5-4. 貧心紋

 そうして眼鏡が連絡をつけた人間が巫海石ウーハイシ―とかいう男だった。

私は訊いた。

「中国人かね」

「日本人だ。帰化してる」

「中国読みの名前だが」

「そっちの方が親しみがあるからそう呼んでるだけだ」

「それにしても中国人かね」

「……何か文句でもあるのか? お前のトラブルを解決してやろうとしてるんだが?」

 そうなのだが。やむを得ん。背に腹は代えられぬ。


 それから眼鏡はまた電話をかけて、何やら話し込んだ。少し時間が経ってから、眼鏡のスマホにまた着信があった。しばし画面を見てから、満足したようにポケットにしまう。
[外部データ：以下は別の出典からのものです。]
section
variable (s : State) (t : StreamId) (k : Nat) (x : Vec)
@[simp] theorem State.push_agenda : (s.push t k x).agenda = s.agenda := rfl
@[simp] theorem State.push_epoch : (s.push t k x).epoch = s.epoch := rfl
@[simp] theorem State.push_free : (s.push t k x).free = s.free := rfl
@[simp] theorem State.push_cur : (s.push t k x).cur = s.cur := rfl
@[simp] theorem State.push_time : (s.push t k x).time = s.time := rfl
@[simp] theorem State.push_module : (s.push t k x).module = s.module := rfl
@[simp] theorem State.push_limit : (s.push t k x).limit = s.limit := rfl
@[simp] theorem State.push_mem : (s.push t k x).mem = s.mem := rfl
@[simp] theorem State.push_bad : (s.push t k x).bad = s.bad := rfl
@[simp] theorem State.push_parts : (s.push t k x).parts = s.parts := rfl
@[simp] theorem State.push_regions : (s.push t k x).regions = s.regions := rfl
@[simp] theorem State.push_stations : (s.push t k x).stations = s.stations := rfl
@[simp] theorem State.push_icache : (s.push t k x).icache = s.icache := rfl
@[simp] theorem State.push_mesh : (s.push t k x).mesh = s.mesh := rfl
@[simp] theorem State.push_succs : (s.push t k x).succs = s.succs := rfl
@[simp] theorem State.push_collectors : (s.push t k x).collectors = s.collectors := rfl
@[simp] theorem State.push_weltOut : (s.push t k x).weltOut = s.weltOut := rfl
@[simp] theorem State.push_dies : (s.push t k x).dies = s.dies := rfl
@[simp] theorem State.push_rampTime : (s.push t k x).rampTime = s.rampTime := rfl
@[simp] theorem State.push_trip : (s.push t k x).trip = s.trip := rfl
@[simp] theorem State.push_mode : (s.push t k x).mode = s.mode := rfl
@[simp] theorem State.push_frozen : (s.push t k x).frozen = s.frozen := rfl
@[simp] theorem State.push_mailbox : (s.push t k x).mailbox = s.mailbox := rfl
@[simp] theorem State.push_gpids : (s.push t k x).gpids = s.gpids := rfl
@[simp] theorem State.push_outbound : (s.push t k x).outbound = s.outbound := rfl
@[simp] theorem State.push_halves : (s.push t k x).halves = s.halves := rfl
@[simp] theorem State.push_links : (s.push t k x).links = s.links := rfl
@[simp] theorem State.push_notices : (s.push t k x).notices = s.notices := rfl
@[simp] theorem State.push_saved : (s.push t k x).saved = s.saved := rfl
@[simp] theorem State.push_keys : (s.push t k x).keys = s.keys := rfl
@[simp] theorem State.push_stepping : (s.push t k x).stepping = s.stepping := rfl
@[simp] theorem State.push_metal : (s.push t k x).metal = s.metal := rfl
@[simp] theorem State.push_io : (s.push t k x).io = s.io := rfl
end

section
variable (s : State) (t : StreamId)
@[simp] theorem State.retire_agenda : (s.retire t).agenda = s.agenda := rfl
@[simp] theorem State.retire_epoch : (s.retire t).epoch = s.epoch := rfl
@[simp] theorem State.retire_free : (s.retire t).free = s.free := rfl
@[simp] theorem State.retire_cur : (s.retire t).cur = s.cur := rfl
@[simp] theorem State.retire_time : (s.retire t).time = s.time := rfl
@[simp] theorem State.retire_module : (s.retire t).module = s.module := rfl
@[simp] theorem State.retire_limit : (s.retire t).limit = s.limit := rfl
@[simp] theorem State.retire_mem : (s.retire t).mem = s.mem := rfl
@[simp] theorem State.retire_bad : (s.retire t).bad = s.bad := rfl
@[simp] theorem State.retire_parts : (s.retire t).parts = s.parts := rfl
@[simp] theorem State.retire_regions : (s.retire t).regions = s.regions := rfl
@[simp] theorem State.retire_stations : (s.retire t).stations = s.stations := rfl
@[simp] theorem State.retire_icache : (s.retire t).icache = s.icache := rfl
@[simp] theorem State.retire_mesh : (s.retire t).mesh = s.mesh := rfl
@[simp] theorem State.retire_succs : (s.retire t).succs = s.succs := rfl
@[simp] theorem State.retire_collectors : (s.retire t).collectors = s.collectors := rfl
@[simp] theorem State.retire_weltOut : (s.retire t).weltOut = s.weltOut := rfl
@[simp] theorem State.retire_dies : (s.retire t).dies = s.dies := rfl
@[simp] theorem State.retire_rampTime : (s.retire t).rampTime = s.rampTime := rfl
@[simp] theorem State.retire_trip : (s.retire t).trip = s.trip := rfl
@[simp] theorem State.retire_mode : (s.retire t).mode = s.mode := rfl
@[simp] theorem State.retire_frozen : (s.retire t).frozen = s.frozen := rfl
@[simp] theorem State.retire_mailbox : (s.retire t).mailbox = s.mailbox := rfl
@[simp] theorem State.retire_gpids : (s.retire t).gpids = s.gpids := rfl
@[simp] theorem State.retire_outbound : (s.retire t).outbound = s.outbound := rfl
@[simp] theorem State.retire_halves : (s.retire t).halves = s.halves := rfl
@[simp] theorem State.retire_links : (s.retire t).links = s.links := rfl
@[simp] theorem State.retire_notices : (s.retire t).notices = s.notices := rfl
@[simp] theorem State.retire_saved : (s.retire t).saved = s.saved := rfl
@[simp] theorem State.retire_keys : (s.retire t).keys = s.keys := rfl
@[simp] theorem State.retire_stepping : (s.retire t).stepping = s.stepping := rfl
@[simp] theorem State.retire_metal : (s.retire t).metal = s.metal := rfl
@[simp] theorem State.retire_io : (s.retire t).io = s.io := rfl
end

section
variable (s : State) (t : StreamId)
@[simp] theorem State.stopStreams_agenda : (s.stopStreams t).agenda = s.agenda := rfl
@[simp] theorem State.stopStreams_epoch : (s.stopStreams t).epoch = s.epoch := rfl
@[simp] theorem State.stopStreams_free : (s.stopStreams t).free = s.free := rfl
@[simp] theorem State.stopStreams_cur : (s.stopStreams t).cur = s.cur := rfl
@[simp] theorem State.stopStreams_time : (s.stopStreams t).time = s.time := rfl
@[simp] theorem State.stopStreams_module : (s.stopStreams t).module = s.module := rfl
@[simp] theorem State.stopStreams_limit : (s.stopStreams t).limit = s.limit := rfl
@[simp] theorem State.stopStreams_mem : (s.stopStreams t).mem = s.mem := rfl
@[simp] theorem State.stopStreams_bad : (s.stopStreams t).bad = s.bad := rfl
@[simp] theorem State.stopStreams_parts : (s.stopStreams t).parts = s.parts := rfl
@[simp] theorem State.stopStreams_regions : (s.stopStreams t).regions = s.regions := rfl
@[simp] theorem State.stopStreams_stations : (s.stopStreams t).stations = s.stations := rfl
@[simp] theorem State.stopStreams_icache : (s.stopStreams t).icache = s.icache := rfl
@[simp] theorem State.stopStreams_mesh : (s.stopStreams t).mesh = s.mesh := rfl
@[simp] theorem State.stopStreams_succs : (s.stopStreams t).succs = s.succs := rfl
@[simp] theorem State.stopStreams_collectors : (s.stopStreams t).collectors = s.collectors := rfl
@[simp] theorem State.stopStreams_weltOut : (s.stopStreams t).weltOut = s.weltOut := rfl
@[simp] theorem State.stopStreams_dies : (s.stopStreams t).dies = s.dies := rfl
@[simp] theorem State.stopStreams_rampTime : (s.stopStreams t).rampTime = s.rampTime := rfl
@[simp] theorem State.stopStreams_trip : (s.stopStreams t).trip = s.trip := rfl
@[simp] theorem State.stopStreams_mode : (s.stopStreams t).mode = s.mode := rfl
@[simp] theorem State.stopStreams_frozen : (s.stopStreams t).frozen = s.frozen := rfl
@[simp] theorem State.stopStreams_mailbox : (s.stopStreams t).mailbox = s.mailbox := rfl
@[simp] theorem State.stopStreams_gpids : (s.stopStreams t).gpids = s.gpids := rfl
@[simp] theorem State.stopStreams_outbound : (s.stopStreams t).outbound = s.outbound := rfl
@[simp] theorem State.stopStreams_halves : (s.stopStreams t).halves = s.halves := rfl
@[simp] theorem State.stopStreams_links : (s.stopStreams t).links = s.links := rfl
@[simp] theorem State.stopStreams_notices : (s.stopStreams t).notices = s.notices := rfl
@[simp] theorem State.stopStreams_saved : (s.stopStreams t).saved = s.saved := rfl
@[simp] theorem State.stopStreams_keys : (s.stopStreams t).keys = s.keys := rfl
@[simp] theorem State.stopStreams_stepping : (s.stopStreams t).stepping = s.stepping := rfl
@[simp] theorem State.stopStreams_metal : (s.stopStreams t).metal = s.metal := rfl
@[simp] theorem State.stopStreams_io : (s.stopStreams t).io = s.io := rfl
end

section
variable (s : State) (tag : Nat) (p : Part)
@[simp] theorem State.setPart_agenda : (s.setPart tag p).agenda = s.agenda := rfl
@[simp] theorem State.setPart_epoch : (s.setPart tag p).epoch = s.epoch := rfl
@[simp] theorem State.setPart_free : (s.setPart tag p).free = s.free := rfl
@[simp] theorem State.setPart_cur : (s.setPart tag p).cur = s.cur := rfl
@[simp] theorem State.setPart_time : (s.setPart tag p).time = s.time := rfl
@[simp] theorem State.setPart_module : (s.setPart tag p).module = s.module := rfl
@[simp] theorem State.setPart_limit : (s.setPart tag p).limit = s.limit := rfl
@[simp] theorem State.setPart_mem : (s.setPart tag p).mem = s.mem := rfl
@[simp] theorem State.setPart_bad : (s.setPart tag p).bad = s.bad := rfl
@[simp] theorem State.setPart_cores : (s.setPart tag p).cores = s.cores := rfl
@[simp] theorem State.setPart_regions : (s.setPart tag p).regions = s.regions := rfl
@[simp] theorem State.setPart_stations : (s.setPart tag p).stations = s.stations := rfl
@[simp] theorem State.setPart_icache : (s.setPart tag p).icache = s.icache := rfl
@[simp] theorem State.setPart_mesh : (s.setPart tag p).mesh = s.mesh := rfl
@[simp] theorem State.setPart_succs : (s.setPart tag p).succs = s.succs := rfl
@[simp] theorem State.setPart_collectors : (s.setPart tag p).collectors = s.collectors := rfl
@[simp] theorem State.setPart_weltOut : (s.setPart tag p).weltOut = s.weltOut := rfl
@[simp] theorem State.setPart_dies : (s.setPart tag p).dies = s.dies := rfl
@[simp] theorem State.setPart_rampTime : (s.setPart tag p).rampTime = s.rampTime := rfl
@[simp] theorem State.setPart_trip : (s.setPart tag p).trip = s.trip := rfl
@[simp] theorem State.setPart_mode : (s.setPart tag p).mode = s.mode := rfl
@[simp] theorem State.setPart_frozen : (s.setPart tag p).frozen = s.frozen := rfl
@[simp] theorem State.setPart_mailbox : (s.setPart tag p).mailbox = s.mailbox := rfl
@[simp] theorem State.setPart_gpids : (s.setPart tag p).gpids = s.gpids := rfl
@[simp] theorem State.setPart_outbound : (s.setPart tag p).outbound = s.outbound := rfl
@[simp] theorem State.setPart_halves : (s.setPart tag p).halves = s.halves := rfl
@[simp] theorem State.setPart_links : (s.setPart tag p).links = s.links := rfl
@[simp] theorem State.setPart_notices : (s.setPart tag p).notices = s.notices := rfl
@[simp] theorem State.setPart_saved : (s.setPart tag p).saved = s.saved := rfl
@[simp] theorem State.setPart_keys : (s.setPart tag p).keys = s.keys := rfl
@[simp] theorem State.setPart_stepping : (s.setPart tag p).stepping = s.stepping := rfl
@[simp] theorem State.setPart_metal : (s.setPart tag p).metal = s.metal := rfl
@[simp] theorem State.setPart_io : (s.setPart tag p).io = s.io := rfl
end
 そしてウーとかいう男がやってきた。小柄でにこやかな男性で、確かにそうと言われなければ日本人に見える風貌だったが、目元の辺りに何となく大陸を思わせる雰囲気があった。


「仕事中でしたけど無理矢理有休とって来ましたよ」

 笑いながら、ウー。

「急いで私に聞きたいことがあるとのことでしたが?」

「二人の手を見て欲しい」

 眼鏡が私と孝彦くんを示す。

「共通点を見つけて欲しい。なるべく早く頼む」

「はいはい。掌を見せてください……」

 言われるまま、私と孝彦くんは掌を見せる。ウーとかいう男が、私の手に触れまじまじと見つめる。

「何だか占いみたいですねぇ」

 春風堂のご主人。私は一度もその手のサービスを利用したことはないが、確かに言われてみれば、何となく。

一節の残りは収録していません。